-------- Data for analysis

@[simp] theorem State.setBusy_ch (b : Bool) : (s.setBusy b).ch = s.ch := rfl
@[simp] theorem State.setBusy_res0 (b : Bool) : (s.setBusy b).res0 = s.res0 := rfl
@[simp] theorem State.setBusy_res1 (b : Bool) : (s.setBusy b).res1 = s.res1 := rfl
@[simp] theorem State.setBusy_res2 (b : Bool) : (s.setBusy b).res2 = s.res2 := rfl
@[simp] theorem State.setBusy_res3 (b : Bool) : (s.setBusy b).res3 = s.res3 := rfl
@[simp] theorem State.setBusy_code (b : Bool) : (s.setBusy b).code = s.code := rfl
@[simp] theorem State.setBusy_errMin (b : Bool) : (s.setBusy b).errMin = s.errMin := rfl
@[simp] theorem State.setBusy_errMax (b : Bool) : (s.setBusy b).errMax = s.errMax := rfl
@[simp] theorem State.setBusy_errVal (b : Bool) : (s.setBusy b).errVal = s.errVal := rfl
@[simp] theorem State.setBusy_errBus (b : Bool) : (s.setBusy b).errBus = s.errBus := rfl
@[simp] theorem State.setBusy_ctlValid (b : Bool) : (s.setBusy b).ctlValid = s.ctlValid := rfl
@[simp] theorem State.setBusy_seq (b : Bool) : (s.setBusy b).seq = s.seq := rfl
@[simp] theorem State.setBusy_busy (b : Bool) : (s.setBusy b).busy = b := rfl
@[simp] theorem State.setBusy_host (b : Bool) : (s.setBusy b).host = s.host := rfl
@[simp] theorem State.setBusy_readLog (b : Bool) : (s.setBusy b).readLog = s.readLog := rfl
@[simp] theorem State.setBusy_fresh (b : Bool) : (s.setBusy b).fresh = s.fresh := rfl
@[simp] theorem State.setBusy_far (b : Bool) : (s.setBusy b).far = s.far := rfl
@[simp] theorem State.setBusy_events (b : Bool) : (s.setBusy b).events = s.events := rfl

@[simp] theorem State.setHost_ch (h : List HostAct) : (s.setHost h).ch = s.ch := rfl
@[simp] theorem State.setHost_res0 (h : List HostAct) : (s.setHost h).res0 = s.res0 := rfl
@[simp] theorem State.setHost_res1 (h : List HostAct) : (s.setHost h).res1 = s.res1 := rfl
@[simp] theorem State.setHost_res2 (h : List HostAct) : (s.setHost h).res2 = s.res2 := rfl
@[simp] theorem State.setHost_res3 (h : List HostAct) : (s.setHost h).res3 = s.res3 := rfl
@[simp] theorem State.setHost_code (h : List HostAct) : (s.setHost h).code = s.code := rfl
@[simp] theorem State.setHost_errMin (h : List HostAct) : (s.setHost h).errMin = s.errMin := rfl
@[simp] theorem State.setHost_errMax (h : List HostAct) : (s.setHost h).errMax = s.errMax := rfl
@[simp] theorem State.setHost_errVal (h : List HostAct) : (s.setHost h).errVal = s.errVal := rfl
@[simp] theorem State.setHost_errBus (h : List HostAct) : (s.setHost h).errBus = s.errBus := rfl
@[simp] theorem State.setHost_ctlValid (h : List HostAct) : (s.setHost h).ctlValid = s.ctlValid := rfl
@[simp] theorem State.setHost_seq (h : List HostAct) : (s.setHost h).seq = s.seq := rfl
@[simp] theorem State.setHost_busy (h : List HostAct) : (s.setHost h).busy = s.busy := rfl
@[simp] theorem State.setHost_host (h : List HostAct) : (s.setHost h).host = h := rfl
@[simp] theorem State.setHost_readLog (h : List HostAct) : (s.setHost h).readLog = s.readLog := rfl
@[simp] theorem State.setHost_fresh (h : List HostAct) : (s.setHost h).fresh = s.fresh := rfl
@[simp] theorem State.setHost_far (h : List HostAct) : (s.setHost h).far = s.far := rfl
@[simp] theorem State.setHost_events (h : List HostAct) : (s.setHost h).events = s.events := rfl

@[simp] theorem State.setFar_ch (f : FarSide) : (s.setFar f).ch = s.ch := rfl
@[simp] theorem State.setFar_res0 (f : FarSide) : (s.setFar f).res0 = s.res0 := rfl
@[simp] theorem State.setFar_res1 (f : FarSide) : (s.setFar f).res1 = s.res1 := rfl
@[simp] theorem State.setFar_res2 (f : FarSide) : (s.setFar f).res2 = s.res2 := rfl
@[simp] theorem State.setFar_res3 (f : FarSide) : (s.setFar f).res3 = s.res3 := rfl
@[simp] theorem State.setFar_code (f : FarSide) : (s.setFar f).code = s.code := rfl
@[simp] theorem State.setFar_errMin (f : FarSide) : (s.setFar f).errMin = s.errMin := rfl
@[simp] theorem State.setFar_errMax (f : FarSide) : (s.setFar f).errMax = s.errMax := rfl
@[simp] theorem State.setFar_errVal (f : FarSide) : (s.setFar f).errVal = s.errVal := rfl
@[simp] theorem State.setFar_errBus (f : FarSide) : (s.setFar f).errBus = s.errBus := rfl
@[simp] theorem State.setFar_ctlValid (f : FarSide) : (s.setFar f).ctlValid = s.ctlValid := rfl
@[simp] theorem State.setFar_seq (f : FarSide) : (s.setFar f).seq = s.seq := rfl
@[simp] theorem State.setFar_busy (f : FarSide) : (s.setFar f).busy = s.busy := rfl
@[simp] theorem State.setFar_host (f : FarSide) : (s.setFar f).host = s.host := rfl
@[simp] theorem State.setFar_readLog (f : FarSide) : (s.setFar f).readLog = s.readLog := rfl
@[simp] theorem State.setFar_fresh (f : FarSide) : (s.setFar f).fresh = s.fresh := rfl
@[simp] theorem State.setFar_far (f : FarSide) : (s.setFar f).far = f := rfl
@[simp] theorem State.setFar_events (f : FarSide) : (s.setFar f).events = s.events := rfl

@[simp] theorem State.log_ch (e : Event) : (s.log e).ch = s.ch := rfl
@[simp] theorem State.log_res0 (e : Event) : (s.log e).res0 = s.res0 := rfl
@[simp] theorem State.log_res1 (e : Event) : (s.log e).res1 = s.res1 := rfl
@[simp] theorem State.log_res2 (e : Event) : (s.log e).res2 = s.res2 := rfl
@[simp] theorem State.log_res3 (e : Event) : (s.log e).res3 = s.res3 := rfl
@[simp] theorem State.log_code (e : Event) : (s.log e).code = s.code := rfl
@[simp] theorem State.log_errMin (e : Event) : (s.log e).errMin = s.errMin := rfl
@[simp] theorem State.log_errMax (e : Event) : (s.log e).errMax = s.errMax := rfl
@[simp] theorem State.log_errVal (e : Event) : (s.log e).errVal = s.errVal := rfl
@[simp] theorem State.log_errBus (e : Event) : (s.log e).errBus = s.errBus := rfl
@[simp] theorem State.log_ctlValid (e : Event) : (s.log e).ctlValid = s.ctlValid := rfl
@[simp] theorem State.log_seq (e : Event) : (s.log e).seq = s.seq := rfl
@[simp] theorem State.log_busy (e : Event) : (s.log e).busy = s.busy := rfl
@[simp] theorem State.log_host (e : Event) : (s.log e).host = s.host := rfl
@[simp] theorem State.log_readLog (e : Event) : (s.log e).readLog = s.readLog := rfl
@[simp] theorem State.log_fresh (e : Event) : (s.log e).fresh = s.fresh := rfl
@[simp] theorem State.log_far (e : Event) : (s.log e).far = s.far := rfl
@[simp] theorem State.log_events (e : Event) : (s.log e).events = s.events ++ [e] := rfl

@[simp] theorem State.logRead_ch (n : Nat) (v : Word32) : (s.logRead n v).ch = s.ch := rfl
@[simp] theorem State.logRead_res0 (n : Nat) (v : Word32) : (s.logRead n v).res0 = s.res0 := rfl
@[simp] theorem State.logRead_res1 (n : Nat) (v : Word32) : (s.logRead n v).res1 = s.res1 := rfl
@[simp] theorem State.logRead_res2 (n : Nat) (v : Word32) : (s.logRead n v).res2 = s.res2 := rfl
@[simp] theorem State.logRead_res3 (n : Nat) (v : Word32) : (s.logRead n v).res3 = s.res3 := rfl
@[simp] theorem State.logRead_code (n : Nat) (v : Word32) : (s.logRead n v).code = s.code := rfl
@[simp] theorem State.logRead_errMin (n : Nat) (v : Word32) : (s.logRead n v).errMin = s.errMin := rfl
@[simp] theorem State.logRead_errMax (n : Nat) (v : Word32) : (s.logRead n v).errMax = s.errMax := rfl
@[simp] theorem State.logRead_errVal (n : Nat) (v : Word32) : (s.logRead n v).errVal = s.errVal := rfl
@[simp] theorem State.logRead_errBus (n : Nat) (v : Word32) : (s.logRead n v).errBus = s.errBus := rfl
@[simp] theorem State.logRead_ctlValid (n : Nat) (v : Word32) : (s.logRead n v).ctlValid = s.ctlValid := rfl
@[simp] theorem State.logRead_seq (n : Nat) (v : Word32) : (s.logRead n v).seq = s.seq := rfl
@[simp] theorem State.logRead_busy (n : Nat) (v : Word32) : (s.logRead n v).busy = s.busy := rfl
@[simp] theorem State.logRead_host (n : Nat) (v : Word32) : (s.logRead n v).host = s.host := rfl
@[simp] theorem State.logRead_readLog (n : Nat) (v : Word32) : (s.logRead n v).readLog = s.readLog ++ [(n, v)] := rfl
@[simp] theorem State.logRead_fresh (n : Nat) (v : Word32) : (s.logRead n v).fresh = s.fresh := rfl
@[simp] theorem State.logRead_far (n : Nat) (v : Word32) : (s.logRead n v).far = s.far := rfl
@[simp] theorem State.logRead_events (n : Nat) (v : Word32) : (s.logRead n v).events = s.events := rfl

@[simp] theorem State.draw_ch : (s.draw).ch = s.ch := rfl
@[simp] theorem State.draw_res0 : (s.draw).res0 = s.res0 := rfl
@[simp] theorem State.draw_res1 : (s.draw).res1 = s.res1 := rfl
@[simp] theorem State.draw_res2 : (s.draw).res2 = s.res2 := rfl
@[simp] theorem State.draw_res3 : (s.draw).res3 = s.res3 := rfl
@[simp] theorem State.draw_code : (s.draw).code = s.code := rfl
@[simp] theorem State.draw_errMin : (s.draw).errMin = s.errMin := rfl
@[simp] theorem State.draw_errMax : (s.draw).errMax = s.errMax := rfl
@[simp] theorem State.draw_errVal : (s.draw).errVal = s.errVal := rfl
@[simp] theorem State.draw_errBus : (s.draw).errBus = s.errBus := rfl
@[simp] theorem State.draw_ctlValid : (s.draw).ctlValid = s.ctlValid := rfl
@[simp] theorem State.draw_seq : (s.draw).seq = s.seq := rfl
@[simp] theorem State.draw_busy : (s.draw).busy = s.busy := rfl
@[simp] theorem State.draw_host : (s.draw).host = s.host := rfl
@[simp] theorem State.draw_readLog : (s.draw).readLog = s.readLog := rfl
@[simp] theorem State.draw_fresh : (s.draw).fresh = s.fresh + 1 := rfl
@[simp] theorem State.draw_far : (s.draw).far = s.far := rfl
@[simp] theorem State.draw_events : (s.draw).events = s.events := rfl

@[simp] theorem State.toIdle_ch : (s.toIdle).ch = s.ch := rfl
@[simp] theorem State.toIdle_res0 : (s.toIdle).res0 = s.res0 := rfl
@[simp] theorem State.toIdle_res1 : (s.toIdle).res1 = s.res1 := rfl
@[simp] theorem State.toIdle_res2 : (s.toIdle).res2 = s.res2 := rfl
@[simp] theorem State.toIdle_res3 : (s.toIdle).res3 = s.res3 := rfl
@[simp] theorem State.toIdle_code : (s.toIdle).code = s.code := rfl
@[simp] theorem State.toIdle_errMin : (s.toIdle).errMin = s.errMin := rfl
@[simp] theorem State.toIdle_errMax : (s.toIdle).errMax = s.errMax := rfl
@[simp] theorem State.toIdle_errVal : (s.toIdle).errVal = s.errVal := rfl
@[simp] theorem State.toIdle_errBus : (s.toIdle).errBus = s.errBus := rfl
@[simp] theorem State.toIdle_ctlValid : (s.toIdle).ctlValid = s.ctlValid := rfl
@[simp] theorem State.toIdle_seq : (s.toIdle).seq = Sequencer.idle := rfl
@[simp] theorem State.toIdle_busy : (s.toIdle).busy = false := rfl
@[simp] theorem State.toIdle_host : (s.toIdle).host = s.host := rfl
@[simp] theorem State.toIdle_readLog : (s.toIdle).readLog = s.readLog := rfl
@[simp] theorem State.toIdle_fresh : (s.toIdle).fresh = s.fresh := rfl
@[simp] theorem State.toIdle_far : (s.toIdle).far = s.far := rfl
@[simp] theorem State.toIdle_events : (s.toIdle).events = s.events := rfl

@[simp] theorem State.complete_ch : (s.complete).ch = s.ch := rfl
@[simp] theorem State.complete_res0 : (s.complete).res0 = s.res0 := rfl
@[simp] theorem State.complete_res1 : (s.complete).res1 = s.res1 := rfl
@[simp] theorem State.complete_res2 : (s.complete).res2 = s.res2 := rfl
@[simp] theorem State.complete_res3 : (s.complete).res3 = s.res3 := rfl
@[simp] theorem State.complete_code : (s.complete).code = codeOk := rfl
@[simp] theorem State.complete_errMin : (s.complete).errMin = s.errMin := rfl
@[simp] theorem State.complete_errMax : (s.complete).errMax = s.errMax := rfl
@[simp] theorem State.complete_errVal : (s.complete).errVal = s.errVal := rfl
@[simp] theorem State.complete_errBus : (s.complete).errBus = s.errBus := rfl
@[simp] theorem State.complete_ctlValid : (s.complete).ctlValid = s.ctlValid := rfl
@[simp] theorem State.complete_seq : (s.complete).seq = Sequencer.idle := rfl
@[simp] theorem State.complete_busy : (s.complete).busy = false := rfl
@[simp] theorem State.complete_host : (s.complete).host = s.host := rfl
@[simp] theorem State.complete_readLog : (s.complete).readLog = s.readLog := rfl
@[simp] theorem State.complete_fresh : (s.complete).fresh = s.fresh := rfl
@[simp] theorem State.complete_far : (s.complete).far = s.far := rfl
@[simp] theorem State.complete_events : (s.complete).events = s.events := rfl

@[simp] theorem State.setErrors_ch (x : Exn) : (s.setErrors x).ch = s.ch := by cases x <;> rfl
@[simp] theorem State.setErrors_res0 (x : Exn) : (s.setErrors x).res0 = s.res0 := by cases x <;> rfl
@[simp] theorem State.setErrors_res1 (x : Exn) : (s.setErrors x).res1 = s.res1 := by cases x <;> rfl
@[simp] theorem State.setErrors_res2 (x : Exn) : (s.setErrors x).res2 = s.res2 := by cases x <;> rfl
@[simp] theorem State.setErrors_res3 (x : Exn) : (s.setErrors x).res3 = s.res3 := by cases x <;> rfl
@[simp] theorem State.setErrors_code (x : Exn) : (s.setErrors x).code = s.code := by cases x <;> rfl
@[simp] theorem State.setErrors_ctlValid (x : Exn) : (s.setErrors x).ctlValid = s.ctlValid := by cases x <;> rfl
@[simp] theorem State.setErrors_seq (x : Exn) : (s.setErrors x).seq = s.seq := by cases x <;> rfl
@[simp] theorem State.setErrors_busy (x : Exn) : (s.setErrors x).busy = s.busy := by cases x <;> rfl
@[simp] theorem State.setErrors_host (x : Exn) : (s.setErrors x).host = s.host := by cases x <;> rfl
@[simp] theorem State.setErrors_readLog (x : Exn) : (s.setErrors x).readLog = s.readLog := by cases x <;> rfl
@[simp] theorem State.setErrors_fresh (x : Exn) : (s.setErrors x).fresh = s.fresh := by cases x <;> rfl
@[simp] theorem State.setErrors_far (x : Exn) : (s.setErrors x).far = s.far := by cases x <;> rfl
@[simp] theorem State.setErrors_events (x : Exn) : (s.setErrors x).events = s.events := by cases x <;> rfl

----------------

[Try it]: Would you please repeat exactly the lines above, starting at the line with "(s.log e).errVal = s.errVal := rfl" and stopping at the line with "v).errMin = s.errMin := rfl", both included?

[Result for this task]:
@[simp] theorem State.log_errVal (e : Event) : (s.log e).errVal = s.errVal := rfl
@[simp] theorem State.log_errBus (e : Event) : (s.log e).errBus = s.errBus := rfl
@[simp] theorem State.log_ctlValid (e : Event) : (s.log e).ctlValid = s.ctlValid := rfl
@[simp] theorem State.log_seq (e : Event) : (s.log e).seq = s.seq := rfl
@[simp] theorem State.log_busy (e : Event) : (s.log e).busy = s.busy := rfl
@[simp] theorem State.log_host (e : Event) : (s.log e).host = s.host := rfl
@[simp] theorem State.log_readLog (e : Event) : (s.log e).readLog = s.readLog := rfl
@[simp] theorem State.log_fresh (e : Event) : (s.log e).fresh = s.fresh := rfl
@[simp] theorem State.log_far (e : Event) : (s.log e).far = s.far := rfl
@[simp] theorem State.log_events (e : Event) : (s.log e).events = s.events ++ [e] := rfl

@[simp] theorem State.logRead_ch (n : Nat) (v : Word32) : (s.logRead n v).ch = s.ch := rfl
@[simp] theorem State.logRead_res0 (n : Nat) (v : Word32) : (s.logRead n v).res0 = s.res0 := rfl
@[simp] theorem State.logRead_res1 (n : Nat) (v : Word32) : (s.logRead n v).res1 = s.res1 := rfl
@[simp] theorem State.logRead_res2 (n : Nat) (v : Word32) : (s.logRead n v).res2 = s.res2 := rfl
@[simp] theorem State.logRead_res3 (n : Nat) (v : Word32) : (s.logRead n v).res3 = s.res3 := rfl
@[simp] theorem State.logRead_code (n : Nat) (v : Word32) : (s.logRead n v).code = s.code := rfl
@[simp] theorem State.logRead_errMin (n : Nat) (v : Word32) : (s.logRead n v).errMin = s.errMin := rfl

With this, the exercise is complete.